Com quanta doçura e simplicidade estamos acostumados a ouvir desde a infância os nomes do Pai, do Filho e do Espírito Santo. É encantador ver no começo de uma celebração eucarística, os fiéis adultos, e até uma criança traçar com suas mãozinhas o sinal da Cruz ao ouvir a invocação dos nomes divinos. Ou quem não terá se comovido ao presenciar um Batismo, no qual uma alma passa de mera criatura a um sacrário vivo do próprio Deus. Entretanto, estes fatos — tão comuns e habituais em nossos dias — foram outrora objeto de grandes convulsões.

Fim das perseguições e início das heresias

No início do século IV, a Barca de Pedro navegou em rios de sangue. Os anos de paz que a Igreja viveu e que marcaram boa parte do governo de Diocleciano foram sucedidos por um curto período de atroz perseguição.[1] Os decretos imperiais chegaram às últimas consequências. Grande foi o número dos fiéis que receberam a palma do martírio proclamando a fé católica.
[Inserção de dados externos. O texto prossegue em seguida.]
/-- Settles O59: every step keeps STATUS legal, and a legal STATUS is one of the six words. -/
theorem statusIsAlwaysOneOfSixWords : Obligations.StatusIsAlwaysOneOfSixWords := by
  intro s t hs h
  have ht := step_statusLegal h hs
  exact ⟨ht, statusWord_of_statusLegal ht⟩

/-- Settles O3: the fields cut out of the packed word are the pixel's, so its bits are theirs and unpacking gives the pixel back. -/
theorem pixelWordRoundTrip : Obligations.PixelWordRoundTrip := by
  intro xch p w
  have red {i : Nat} (hi : i < 8) := getLsbD_add_of_extractLsb' (extractLsb'_pixelWord_r xch p) hi
  refine ⟨pixelOfWord_pixelWord, pixelWord_pixelOfWord xch w, ?_, fun i hi => ⟨?_, ?_, red hi⟩, fun i hi => ?_⟩
  · rw [readBit_eq_getLsbD]; exact red (i := 0) (by decide)
  · simpa using getLsbD_add_of_extractLsb' (extractLsb'_pixelWord_b xch p) hi
  · exact getLsbD_add_of_extractLsb' (extractLsb'_pixelWord_g xch p) hi
  · rw [getLsbD_add_of_extractLsb' (extractLsb'_pixelWord_x xch p) hi, BitVec.getLsbD_ofNat]
    simp [hi]

/-- Settles O1: the step is what the dispatch word decodes to, and each row fixes PHASE, MODE and the arm as far as it needs. -/
theorem engineStepIsChosenByPhaseModeAndIndex : Obligations.EngineStepIsChosenByPhaseModeAndIndex := by
  intro s
  rw [fetchEngine_eq_decodeStep]
  refine ⟨fun hp => ?_, fun hp hm => ?_, fun hp hm => ?_, fun hp hm hi => ?_, fun hp hm hi => ?_, fun hp hm hi => ?_,
    fun hp hm hi => ?_, fun hp => ?_⟩
  · rw [hp, decodeStep_idle]
  · rw [hp, hm]; rfl
  · rw [hp, hm]; rfl
  · rw [hp, hm, armOf_of_lt hi]; rfl
  · rw [hp, hm, armOf_of_eq hi]; rfl
  · rw [hp, hm, armOf_of_lt hi]; rfl
  · rw [hp, hm, armOf_of_eq hi]; rfl
  · rw [hp, decodeStep_unreachable]

/-- Settles O2: decoding inverts encoding, the checks' words do not look at the arm, and a command byte is its low two bits. -/
theorem wordsDecodeToTheirOperations : Obligations.WordsDecodeToTheirOperations :=
  ⟨fun _ _ _ rest h => decode_encode h rest, fun _ _ => ⟨rfl, rfl⟩, fun _ rest =>
    ⟨fun h1 h0 => decode_cmd_of_lowBits h1 h0 rest, fun h1 h0 => decode_cmd_of_lowBits h1 h0 rest,
      fun h1 h0 => decode_cmd_of_lowBits h1 h0 rest, fun h1 h0 => decode_cmd_of_lowBits h1 h0 rest⟩⟩

/-- Settles O7: NOP and the reserved word answer the state as it is, and a WR of CMD is the START of its value's low two bits. -/
theorem nopAndReservedWordDoNothing : Obligations.NopAndReservedWordDoNothing := by
  intro s
  have lowBits (v : Nat) : exec (.wr 0 v) s = exec (.wr 0 (v % 4)) s :=
    congrArg (startOp · s) (BitVec.eq_of_toNat_eq (by simp))
  refine ⟨rfl, rfl, rfl, rfl, fun v hv => ?_, lowBits⟩
  rw [lowBits]
  rcases hv with hv | hv <;> (rw [hv]; rfl)

end Sys2Proof.Proofs
end

section
/-! SUPPORT. The Bit Sequencer's functions (spec/40_bit_sequencer.md): POSITIONS in closed form, NEXT's position, every bit of
WRITEBIT's red channel and what follows of it, MUXSEL on each range. -/

namespace Sys2Proof.Machine

/-! ### POSITIONS -/

/-- One row more is appended below the rows there are. -/
theorem positions_succ (w h : Nat) : positions w (h + 1) = positions w h ++ (List.range w).map fun x => (x, h) := by
  simp [positions, List.range_succ]

/-- POSITIONS in closed form: the `i`-th position is the pixel of memory index `i` (R121, R61). -/
theorem positions_eq_map_range (w h : Nat) : positions w h = (List.range (w * h)).map fun i => (i % w, i / w) := by
  induction h with
  | zero => rfl
  | succ h ih =>
    have row : ∀ x ∈ List.range w, (x, h) = ((w * h + x) % w, (w * h + x) / w) := by
      intro x hx
      rw [List.mem_range] at hx
      rw [Nat.mul_add_mod, Nat.mul_add_div (by omega), Nat.mod_eq_of_lt hx, Nat.div_eq_of_lt hx, Nat.add_zero]
    rw [positions_succ, ih, Nat.mul_succ, List.range_add, List.map_append, List.map_map]
    exact congrArg _ (List.map_congr_left row)

/-! ### NEXT -/

/-- Below NPIX, NEXT advances (R123). -/
theorem execNext_of_lt {s : State} (h : s.idx < s.npix) : execNext s = .next (advance s) := if_pos h
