-- ==== Sys2Proof/Config.lean ====
section
/-! DEFINITION. What an implementation fixes (00_scope.md R5, R8, R12), and the free values: what the spec
leaves to a draw under no law (R11, R181, R184, R189). -/

namespace Sys2Proof

/-- The elaboration parameters of one block (R5, R8). DESIGN CHOICE: a pin identifier is a natural number of any
size; the spec gives neither its type nor its range, only that the three are distinct (log entry 2).
`CHAIN_REGS` is assumed equal to `N` (R10, log entry 15) and is therefore no field. -/
structure Config where
  /-- `MAX_REGS`: the capacity of the buffer in bytes, `1 .. 8191` (R5). -/
  maxRegs : Nat
  /-- `SER_PIN`, the platform's identifier of the serial-data line (R8). -/
  serPin : Nat
  /-- `CLK_PIN`, of the shift-clock line (R8). -/
  clkPin : Nat
  /-- `LAT_PIN`, of the latch line (R8). -/
  latPin : Nat
  deriving DecidableEq, Repr

/-- The reference configuration: `MAX_REGS = 25` (R5). DESIGN CHOICE: the pin identifiers 0, 1, 2; the
spec gives none and no rule depends on them (log entry 2). -/
def Config.reference : Config := { maxRegs := 25, serPin := 0, clkPin := 1, latPin := 2 }

/-- The timing parameters of R12, all OPEN: no rule of the model reads them. DESIGN CHOICE: each is a natural number
of one unnamed unit, so none is negative; the spec gives no type, unit or sign (log entry 29). -/
structure Timing where
  gap : Nat
  tSu : Nat
  tH : Nat
  tWh : Nat
  tWl : Nat
  tLat : Nat
  deriving DecidableEq, Repr

/-- Free value: the level `INIT_LEVEL(l)` that a line takes when it is configured and before it is first
written, the `d`-th draw (R11, D14, log entry 5). Nothing constrains it. -/
opaque Config.initLevel : Nat → Level

/-- Free value: position `i` of the `d`-th draw of chain bits, "any value" (R181, R184, R189, D32, log
entries 6 to 8). Nothing constrains it. -/
opaque Config.freeBit : Nat → Nat → Bool

end Sys2Proof
end

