@[simp] theorem State.clearDirty_lines (s : State) : (s.clearDirty).lines = s.lines := rfl

@[simp] theorem State.clearDirty_trace (s : State) : (s.clearDirty).trace = s.trace := rfl

@[simp] theorem State.clearDirty_stages (s : State) : (s.clearDirty).stages = s.stages := rfl

@[simp] theorem State.clearDirty_outs (s : State) : (s.clearDirty).outs = s.outs := rfl

@[simp] theorem State.clearDirty_responses (s : State) : (s.clearDirty).responses = s.responses := rfl

@[simp] theorem State.clearDirty_host (s : State) : (s.clearDirty).host = s.host := rfl

@[simp] theorem State.clearDirty_draws (s : State) : (s.clearDirty).draws = s.draws := rfl

/-! ### `State.setBuf` -/

@[simp] theorem State.setBuf_cfg (s : State) (m : Memory) : (s.setBuf m).cfg = s.cfg := rfl

@[simp] theorem State.setBuf_mode (s : State) (m : Memory) : (s.setBuf m).mode = s.mode := rfl

@[simp] theorem State.setBuf_n (s : State) (m : Memory) : (s.setBuf m).n = s.n := rfl

@[simp] theorem State.setBuf_buf (s : State) (m : Memory) : (s.setBuf m).buf = m := rfl

@[simp] theorem State.setBuf_dirty (s : State) (m : Memory) : (s.setBuf m).dirty = s.dirty := rfl

@[simp] theorem State.setBuf_seqOp (s : State) (m : Memory) : (s.setBuf m).seqOp = s.seqOp := rfl

@[simp] theorem State.setBuf_upc (s : State) (m : Memory) : (s.setBuf m).upc = s.upc := rfl

@[simp] theorem State.setBuf_lastFault (s : State) (m : Memory) : (s.setBuf m).lastFault = s.lastFault := rfl

@[simp] theorem State.setBuf_faultSeen (s : State) (m : Memory) : (s.setBuf m).faultSeen = s.faultSeen := rfl

@[simp] theorem State.setBuf_resp (s : State) (m : Memory) : (s.setBuf m).resp = s.resp := rfl

@[simp] theorem State.setBuf_lines (s : State) (m : Memory) : (s.setBuf m).lines = s.lines := rfl

@[simp] theorem State.setBuf_trace (s : State) (m : Memory) : (s.setBuf m).trace = s.trace := rfl

@[simp] theorem State.setBuf_stages (s : State) (m : Memory) : (s.setBuf m).stages = s.stages := rfl

@[simp] theorem State.setBuf_outs (s : State) (m : Memory) : (s.setBuf m).outs = s.outs := rfl

@[simp] theorem State.setBuf_responses (s : State) (m : Memory) : (s.setBuf m).responses = s.responses := rfl

@[simp] theorem State.setBuf_host (s : State) (m : Memory) : (s.setBuf m).host = s.host := rfl

@[simp] theorem State.setBuf_draws (s : State) (m : Memory) : (s.setBuf m).draws = s.draws := rfl

/-! ### `State.setHost` -/

@[simp] theorem State.setHost_cfg (s : State) (moves : List HostMove) : (s.setHost moves).cfg = s.cfg := rfl

@[simp] theorem State.setHost_mode (s : State) (moves : List HostMove) : (s.setHost moves).mode = s.mode := rfl

@[simp] theorem State.setHost_n (s : State) (moves : List HostMove) : (s.setHost moves).n = s.n := rfl

@[simp] theorem State.setHost_buf (s : State) (moves : List HostMove) : (s.setHost moves).buf = s.buf := rfl

@[simp] theorem State.setHost_dirty (s : State) (moves : List HostMove) : (s.setHost moves).dirty = s.dirty := rfl

@[simp] theorem State.setHost_seqOp (s : State) (moves : List HostMove) : (s.setHost moves).seqOp = s.seqOp := rfl

@[simp] theorem State.setHost_upc (s : State) (moves : List HostMove) : (s.setHost moves).upc = s.upc := rfl

@[simp] theorem State.setHost_lastFault (s : State) (moves : List HostMove) : (s.setHost moves).lastFault = s.lastFault := rfl

@[simp] theorem State.setHost_faultSeen (s : State) (moves : List HostMove) : (s.setHost moves).faultSeen = s.faultSeen := rfl

@[simp] theorem State.setHost_resp (s : State) (moves : List HostMove) : (s.setHost moves).resp = s.resp := rfl

@[simp] theorem State.setHost_lines (s : State) (moves : List HostMove) : (s.setHost moves).lines = s.lines := rfl

@[simp] theorem State.setHost_trace (s : State) (moves : List HostMove) : (s.setHost moves).trace = s.trace := rfl

@[simp] theorem State.setHost_stages (s : State) (moves : List HostMove) : (s.setHost moves).stages = s.stages := rfl

@[simp] theorem State.setHost_outs (s : State) (moves : List HostMove) : (s.setHost moves).outs = s.outs := rfl

@[simp] theorem State.setHost_responses (s : State) (moves : List HostMove) : (s.setHost moves).responses = s.responses := rfl

@[simp] theorem State.setHost_host (s : State) (moves : List HostMove) : (s.setHost moves).host = moves := rfl

@[simp] theorem State.setHost_draws (s : State) (moves : List HostMove) : (s.setHost moves).draws = s.draws := rfl

/-! ### `State.nextUpc` -/

@[simp] theorem State.nextUpc_cfg (s : State) : (s.nextUpc).cfg = s.cfg := rfl

@[simp] theorem State.nextUpc_mode (s : State) : (s.nextUpc).mode = s.mode := rfl

@[simp] theorem State.nextUpc_n (s : State) : (s.nextUpc).n = s.n := rfl

@[simp] theorem State.nextUpc_buf (s : State) : (s.nextUpc).buf = s.buf := rfl

@[simp] theorem State.nextUpc_dirty (s : State) : (s.nextUpc).dirty = s.dirty := rfl

@[simp] theorem State.nextUpc_seqOp (s : State) : (s.nextUpc).seqOp = s.seqOp := rfl

@[simp] theorem State.nextUpc_upc (s : State) : (s.nextUpc).upc = s.upc + 1 := rfl

@[simp] theorem State.nextUpc_lastFault (s : State) : (s.nextUpc).lastFault = s.lastFault := rfl

@[simp] theorem State.nextUpc_faultSeen (s : State) : (s.nextUpc).faultSeen = s.faultSeen := rfl

@[simp] theorem State.nextUpc_resp (s : State) : (s.nextUpc).resp = s.resp := rfl

@[simp] theorem State.nextUpc_lines (s : State) : (s.nextUpc).lines = s.lines := rfl

@[simp] theorem State.nextUpc_trace (s : State) : (s.nextUpc).trace = s.trace := rfl

@[simp] theorem State.nextUpc_stages (s : State) : (s.nextUpc).stages = s.stages := rfl

@[simp] theorem State.nextUpc_outs (s : State) : (s.nextUpc).outs = s.outs := rfl

@[simp] theorem State.nextUpc_responses (s : State) : (s.nextUpc).responses = s.responses := rfl

@[simp] theorem State.nextUpc_host (s : State) : (s.nextUpc).host = s.host := rfl

@[simp] theorem State.nextUpc_draws (s : State) : (s.nextUpc).draws = s.draws := rfl

/-! ### `State.setCount` -/

@[simp] theorem State.setCount_cfg (s : State) (n : Nat) : (s.setCount n).cfg = s.cfg := rfl

@[simp] theorem State.setCount_mode (s : State) (n : Nat) : (s.setCount n).mode = s.mode := rfl

@[simp] theorem State.setCount_n (s : State) (n : Nat) : (s.setCount n).n = BitVec.ofNat 16 n := rfl

@[simp] theorem State.setCount_buf (s : State) (n : Nat) : (s.setCount n).buf = s.buf := rfl

@[simp] theorem State.setCount_dirty (s : State) (n : Nat) : (s.setCount n).dirty = s.dirty := rfl

@[simp] theorem State.setCount_seqOp (s : State) (n : Nat) : (s.setCount n).seqOp = s.seqOp := rfl

@[simp] theorem State.setCount_upc (s : State) (n : Nat) : (s.setCount n).upc = s.upc := rfl

@[simp] theorem State.setCount_lastFault (s : State) (n : Nat) : (s.setCount n).lastFault = s.lastFault := rfl

@[simp] theorem State.setCount_faultSeen (s : State) (n : Nat) : (s.setCount n).faultSeen = s.faultSeen := rfl

@[simp] theorem State.setCount_resp (s : State) (n : Nat) : (s.setCount n).resp = s.resp := rfl

@[simp] theorem State.setCount_lines (s : State) (n : Nat) : (s.setCount n).lines = s.lines := rfl

@[simp] theorem State.setCount_trace (s : State) (n : Nat) : (s.setCount n).trace = s.trace := rfl

@[simp] theorem State.setCount_stages (s : State) (n : Nat) : (s.setCount n).stages = freeBits s.draws n := rfl

@[simp] theorem State.setCount_outs (s : State) (n : Nat) : (s.setCount n).outs = freeBits (s.draws + 1) n := rfl

@[simp] theorem State.setCount_responses (s : State) (n : Nat) : (s.setCount n).responses = s.responses := rfl

@[simp] theorem State.setCount_host (s : State) (n : Nat) : (s.setCount n).host = s.host := rfl

@[simp] theorem State.setCount_draws (s : State) (n : Nat) : (s.setCount n).draws = s.draws + 2 := rfl

/-! ### `State.lineEvent` -/

@[simp] theorem State.lineEvent_cfg (s : State) (l : Line) (x : LineState) (e : LineEvent) : (s.lineEvent l x e).cfg = s.cfg := rfl

@[simp] theorem State.lineEvent_mode (s : State) (l : Line) (x : LineState) (e : LineEvent) : (s.lineEvent l x e).mode = s.mode := rfl

@[simp] theorem State.lineEvent_n (s : State) (l : Line) (x : LineState) (e : LineEvent) : (s.lineEvent l x e).n = s.n := rfl

@[simp] theorem State.lineEvent_buf (s : State) (l : Line) (x : LineState) (e : LineEvent) : (s.lineEvent l x e).buf = s.buf := rfl

@[simp] theorem State.lineEvent_dirty (s : State) (l : Line) (x : LineState) (e : LineEvent) : (s.lineEvent l x e).dirty = s.dirty := rfl

@[simp] theorem State.lineEvent_seqOp (s : State) (l : Line) (x : LineState) (e : LineEvent) : (s.lineEvent l x e).seqOp = s.seqOp := rfl

@[simp] theorem State.lineEvent_upc (s : State) (l : Line) (x : LineState) (e : LineEvent) : (s.lineEvent l x e).upc = s.upc := rfl

@[simp] theorem State.lineEvent_lastFault (s : State) (l : Line) (x : LineState) (e : LineEvent) : (s.lineEvent l x e).lastFault = s.lastFault := rfl

@[simp] theorem State.lineEvent_faultSeen (s : State) (l : Line) (x : LineState) (e : LineEvent) : (s.lineEvent l x e).faultSeen = s.faultSeen := rfl

@[simp] theorem State.lineEvent_resp (s : State) (l : Line) (x : LineState) (e : LineEvent) : (s.lineEvent l x e).resp = s.resp := rfl

@[simp] theorem State.lineEvent_lines (s : State) (l : Line) (x : LineState) (e : LineEvent) : (s.lineEvent l x e).lines = s.lines.set l x := rfl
Contudo, a renúncia de Diocleciano findou a última grande perseguição e, poucos anos depois, em 313, Constantino promulgou o Edito de Milão concedendo a liberdade aos cristãos.

A benéfica influência de Santa Helena, mãe do imperador, contribuiu para que a Igreja saísse finalmente das sombras das catacumbas e pudesse exercer seu ministério de salvação à luz do sol.

Mal se vencia uma batalha e já outra se vislumbrava no horizonte. Falsas doutrinas se espalhavam por todas as partes; interpretações arbitrárias das Sagradas Escrituras desviavam as almas da verdadeira tradição herdada dos Apóstolos. Uma nova fase se figurava diante da Igreja: a luta contra as heresias.

Ataques contra a Santíssima Trindade

Nascido na Líbia e ordenado presbítero, Ario recebeu de Santo Alexandre de Alexandria o encargo de cuidar da igreja de Baucalis. Dotado de grande habilidade dialética, negava a divindade da segunda Pessoa da Santíssima Trindade, afirmando que o Verbo era a maior de todas as criaturas e que fora o instrumento utilizado por Deus para criar o universo. Entretanto, não possuía a mesma natureza que o Pai, e, portanto, não era Deus.[2]

Diante de tal absurdo, Santo Atanásio e Santo Hilário levantaram-se em defesa da ortodoxia. Toda a bacia do Mediterrâneo entrara em ebulição. Após longas e acérrimas discussões, a doutrina da divindade do Filho ficou solidamente definida no Concílio de Niceia, em 325.

Poucas décadas depois, novos ataques, dirigidos desta vez contra a divindade do Espírito Santo. Aconteceu que o Patriarca de Constantinopla, Macedônio, admitindo uma semelhança completa entre o Pai e o Filho, recusou crer que o Espírito Santo compartilhasse a mesma natureza. Declarava que a terceira Pessoa era uma mera criatura, se bem que excelsa, elevada acima dos anjos e ministro supereminente das graças, porém subordinado e inferior a Deus.[3]

A voz defensiva ergueu-se na Capadócia. São Basílio Magno, São Gregório Nazianzeno e São Gregório de Nissa combateram a heresia, sendo definitivamente condenada no Concílio de Constantinopla em 381. Corroborando a definição de Niceia e a ela acrescentando a parte que cabe à divindade do Espírito Santo, o Concílio consignou a fé na Trindade, expressa no Símbolo niceno-constantinopolitano, o qual temos a alegria de proclamar nas liturgias dominicais.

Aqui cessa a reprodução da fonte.